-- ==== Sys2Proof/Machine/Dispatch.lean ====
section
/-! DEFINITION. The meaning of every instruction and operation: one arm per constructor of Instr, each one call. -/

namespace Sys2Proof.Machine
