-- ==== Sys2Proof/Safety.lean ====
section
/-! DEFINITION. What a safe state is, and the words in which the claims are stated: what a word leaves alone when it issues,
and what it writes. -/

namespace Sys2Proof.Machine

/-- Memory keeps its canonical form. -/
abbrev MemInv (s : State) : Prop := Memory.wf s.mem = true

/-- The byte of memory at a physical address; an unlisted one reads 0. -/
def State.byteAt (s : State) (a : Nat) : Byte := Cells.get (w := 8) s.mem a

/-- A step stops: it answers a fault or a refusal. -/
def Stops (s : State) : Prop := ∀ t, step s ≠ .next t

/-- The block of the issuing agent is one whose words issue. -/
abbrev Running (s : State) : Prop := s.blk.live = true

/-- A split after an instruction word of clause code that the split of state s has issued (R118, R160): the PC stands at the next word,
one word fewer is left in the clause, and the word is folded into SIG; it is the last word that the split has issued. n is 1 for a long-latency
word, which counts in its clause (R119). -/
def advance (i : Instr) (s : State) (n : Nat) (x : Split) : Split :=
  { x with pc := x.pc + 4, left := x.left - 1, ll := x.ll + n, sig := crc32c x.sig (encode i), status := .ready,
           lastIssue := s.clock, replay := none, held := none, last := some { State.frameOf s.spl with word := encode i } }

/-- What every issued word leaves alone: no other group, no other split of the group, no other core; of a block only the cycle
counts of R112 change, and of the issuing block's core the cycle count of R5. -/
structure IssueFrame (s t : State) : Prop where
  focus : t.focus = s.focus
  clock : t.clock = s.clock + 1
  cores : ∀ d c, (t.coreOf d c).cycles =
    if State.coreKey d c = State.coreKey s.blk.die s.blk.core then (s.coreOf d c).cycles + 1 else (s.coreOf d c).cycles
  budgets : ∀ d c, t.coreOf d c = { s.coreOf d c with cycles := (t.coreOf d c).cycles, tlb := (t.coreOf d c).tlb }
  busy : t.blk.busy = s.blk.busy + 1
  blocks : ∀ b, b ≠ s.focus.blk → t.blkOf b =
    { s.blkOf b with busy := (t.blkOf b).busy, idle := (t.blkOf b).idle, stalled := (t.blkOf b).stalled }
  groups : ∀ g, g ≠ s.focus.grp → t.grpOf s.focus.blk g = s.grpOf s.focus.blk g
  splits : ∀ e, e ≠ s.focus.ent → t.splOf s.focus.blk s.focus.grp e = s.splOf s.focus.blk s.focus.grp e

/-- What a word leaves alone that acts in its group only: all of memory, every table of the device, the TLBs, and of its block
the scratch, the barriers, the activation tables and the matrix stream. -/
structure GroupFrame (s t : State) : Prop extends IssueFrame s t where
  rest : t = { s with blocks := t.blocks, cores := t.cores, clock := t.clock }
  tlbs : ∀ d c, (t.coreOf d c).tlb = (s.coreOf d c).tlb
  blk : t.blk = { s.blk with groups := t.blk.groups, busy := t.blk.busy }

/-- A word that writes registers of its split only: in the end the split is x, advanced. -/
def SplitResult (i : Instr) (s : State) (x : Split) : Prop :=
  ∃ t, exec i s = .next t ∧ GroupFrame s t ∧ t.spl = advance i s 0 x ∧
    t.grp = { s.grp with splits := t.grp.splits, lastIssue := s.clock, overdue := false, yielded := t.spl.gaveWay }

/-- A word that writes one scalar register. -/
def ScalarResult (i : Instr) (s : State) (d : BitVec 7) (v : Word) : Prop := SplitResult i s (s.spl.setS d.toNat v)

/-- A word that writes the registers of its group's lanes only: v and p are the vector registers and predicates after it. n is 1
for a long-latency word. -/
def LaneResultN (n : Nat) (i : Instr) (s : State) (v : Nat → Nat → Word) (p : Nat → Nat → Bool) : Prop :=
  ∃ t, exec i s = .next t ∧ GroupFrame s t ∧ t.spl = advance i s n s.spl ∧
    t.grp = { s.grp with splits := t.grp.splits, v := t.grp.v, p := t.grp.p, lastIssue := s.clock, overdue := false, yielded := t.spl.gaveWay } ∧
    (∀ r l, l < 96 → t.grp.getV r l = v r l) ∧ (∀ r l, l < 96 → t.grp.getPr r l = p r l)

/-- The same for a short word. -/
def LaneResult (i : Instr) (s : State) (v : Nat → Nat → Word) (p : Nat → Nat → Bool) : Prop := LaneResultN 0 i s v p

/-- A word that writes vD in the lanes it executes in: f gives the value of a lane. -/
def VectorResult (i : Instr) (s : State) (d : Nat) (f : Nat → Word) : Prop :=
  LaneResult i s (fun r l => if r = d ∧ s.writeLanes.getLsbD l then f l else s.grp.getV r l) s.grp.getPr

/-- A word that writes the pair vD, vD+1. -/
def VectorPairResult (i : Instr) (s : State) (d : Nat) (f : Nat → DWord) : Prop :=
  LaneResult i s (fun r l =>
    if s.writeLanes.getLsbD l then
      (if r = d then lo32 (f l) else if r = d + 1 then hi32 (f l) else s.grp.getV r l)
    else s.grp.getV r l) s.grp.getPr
※
* _WORK ITEM_
Every line of the material must be given again exactly.

* _WRITTEN RESPONSE_
-- ==== Sys2Proof/Machine/Dispatch.lean ====
section
/-! DEFINITION. The meaning of every instruction and operation: one arm per constructor of Instr, each one call. -/

namespace Sys2Proof.Machine
-- ==== Sys2Proof/Safety.lean ====
section
/-! DEFINITION. What a safe state is, and the words in which the claims are stated: what a word leaves alone when it issues,
and what it writes. -/

namespace Sys2Proof.Machine

/-- Memory keeps its canonical form. -/
abbrev MemInv (s : State) : Prop := Memory.wf s.mem = true

/-- The byte of memory at a physical address; an unlisted one reads 0. -/
def State.byteAt (s : State) (a : Nat) : Byte := Cells.get (w := 8) s.mem a

/-- A step stops: it answers a fault or a refusal. -/
def Stops (s : State) : Prop := ∀ t, step s ≠ .next t

/-- The block of the issuing agent is one whose words issue. -/
abbrev Running (s : State) : Prop := s.blk.live = true

/-- A split after an instruction word of clause code that the split of state s has issued (R118, R160): the PC stands at the next word,
one word fewer is left in the clause, and the word is folded into SIG; it is the last word that the split has issued. n is 1 for a long-latency
word, which counts in its clause (R119). -/
def advance (i : Instr) (s : State) (n : Nat) (x : Split) : Split :=
  { x with pc := x.pc + 4, left := x.left - 1, ll := x.ll + n, sig := crc32c x.sig (encode i), status := .ready,
           lastIssue := s.clock, replay := none, held := none, last := some { State.frameOf s.spl with word := encode i } }

/-- What every issued word leaves alone: no other group, no other split of the group, no other core; of a block only the cycle
counts of R112 change, and of the issuing block's core the cycle count of R5. -/
structure IssueFrame (s t : State) : Prop where
  focus : t.focus = s.focus
  clock : t.clock = s.clock + 1
  cores : ∀ d c, (t.coreOf d c).cycles =
    if State.coreKey d c = State.coreKey s.blk.die s.blk.core then (s.coreOf d c).cycles + 1 else (s.coreOf d c).cycles
  budgets : ∀ d c, t.coreOf d c = { s.coreOf d c with cycles := (t.coreOf d c).cycles, tlb := (t.coreOf d c).tlb }
  busy : t.blk.busy = s.blk.busy + 1
  blocks : ∀ b, b ≠ s.focus.blk → t.blkOf b =
    { s.blkOf b with busy := (t.blkOf b).busy, idle := (t.blkOf b).idle, stalled := (t.blkOf b).stalled }
  groups : ∀ g, g ≠ s.focus.grp → t.grpOf s.focus.blk g = s.grpOf s.focus.blk g
  splits : ∀ e, e ≠ s.focus.ent → t.splOf s.focus.blk s.focus.grp e = s.splOf s.focus.blk s.focus.grp e

/-- What a word leaves alone that acts in its group only: all of memory, every table of the device, the TLBs, and of its block
the scratch, the barriers, the activation tables and the matrix stream. -/
structure GroupFrame (s t : State) : Prop extends IssueFrame s t where
  rest : t = { s with blocks := t.blocks, cores := t.cores, clock := t.clock }
  tlbs : ∀ d c, (t.coreOf d c).tlb = (s.coreOf d c).tlb
  blk : t.blk = { s.blk with groups := t.blk.groups, busy := t.blk.busy }

/-- A word that writes registers of its split only: in the end the split is x, advanced. -/
def SplitResult (i : Instr) (s : State) (x : Split) : Prop :=
  ∃ t, exec i s = .next t ∧ GroupFrame s t ∧ t.spl = advance i s 0 x ∧
    t.grp = { s.grp with splits := t.grp.splits, lastIssue := s.clock, overdue := false, yielded := t.spl.gaveWay }

/-- A word that writes one scalar register. -/
def ScalarResult (i : Instr) (s : State) (d : BitVec 7) (v : Word) : Prop := SplitResult i s (s.spl.setS d.toNat v)

/-- A word that writes the registers of its group's lanes only: v and p are the vector registers and predicates after it. n is 1
for a long-latency word. -/
def LaneResultN (n : Nat) (i : Instr) (s : State) (v : Nat → Nat → Word) (p : Nat → Nat → Bool) : Prop :=
  ∃ t, exec i s = .next t ∧ GroupFrame s t ∧ t.spl = advance i s n s.spl ∧
    t.grp = { s.grp with splits := t.grp.splits, v := t.grp.v, p := t.grp.p, lastIssue := s.clock, overdue := false, yielded := t.spl.gaveWay } ∧
    (∀ r l, l < 96 → t.grp.getV r l = v r l) ∧ (∀ r l, l < 96 → t.grp.getPr r l = p r l)

/-- The same for a short word. -/
def LaneResult (i : Instr) (s : State) (v : Nat → Nat → Word) (p : Nat → Nat → Bool) : Prop := LaneResultN 0 i s v p

/-- A word that writes vD in the lanes it executes in: f gives the value of a lane. -/
def VectorResult (i : Instr) (s : State) (d : Nat) (f : Nat → Word) : Prop :=
  LaneResult i s (fun r l => if r = d ∧ s.writeLanes.getLsbD l then f l else s.grp.getV r l) s.grp.getPr

/-- A word that writes the pair vD, vD+1. -/
def VectorPairResult (i : Instr) (s : State) (d : Nat) (f : Nat → DWord) : Prop :=
  LaneResult i s (fun r l =>
    if s.writeLanes.getLsbD l then
      (if r = d then lo32 (f l) else if r = d + 1 then hi32 (f l) else s.grp.getV r l)
    else s.grp.getV r l) s.grp.getPr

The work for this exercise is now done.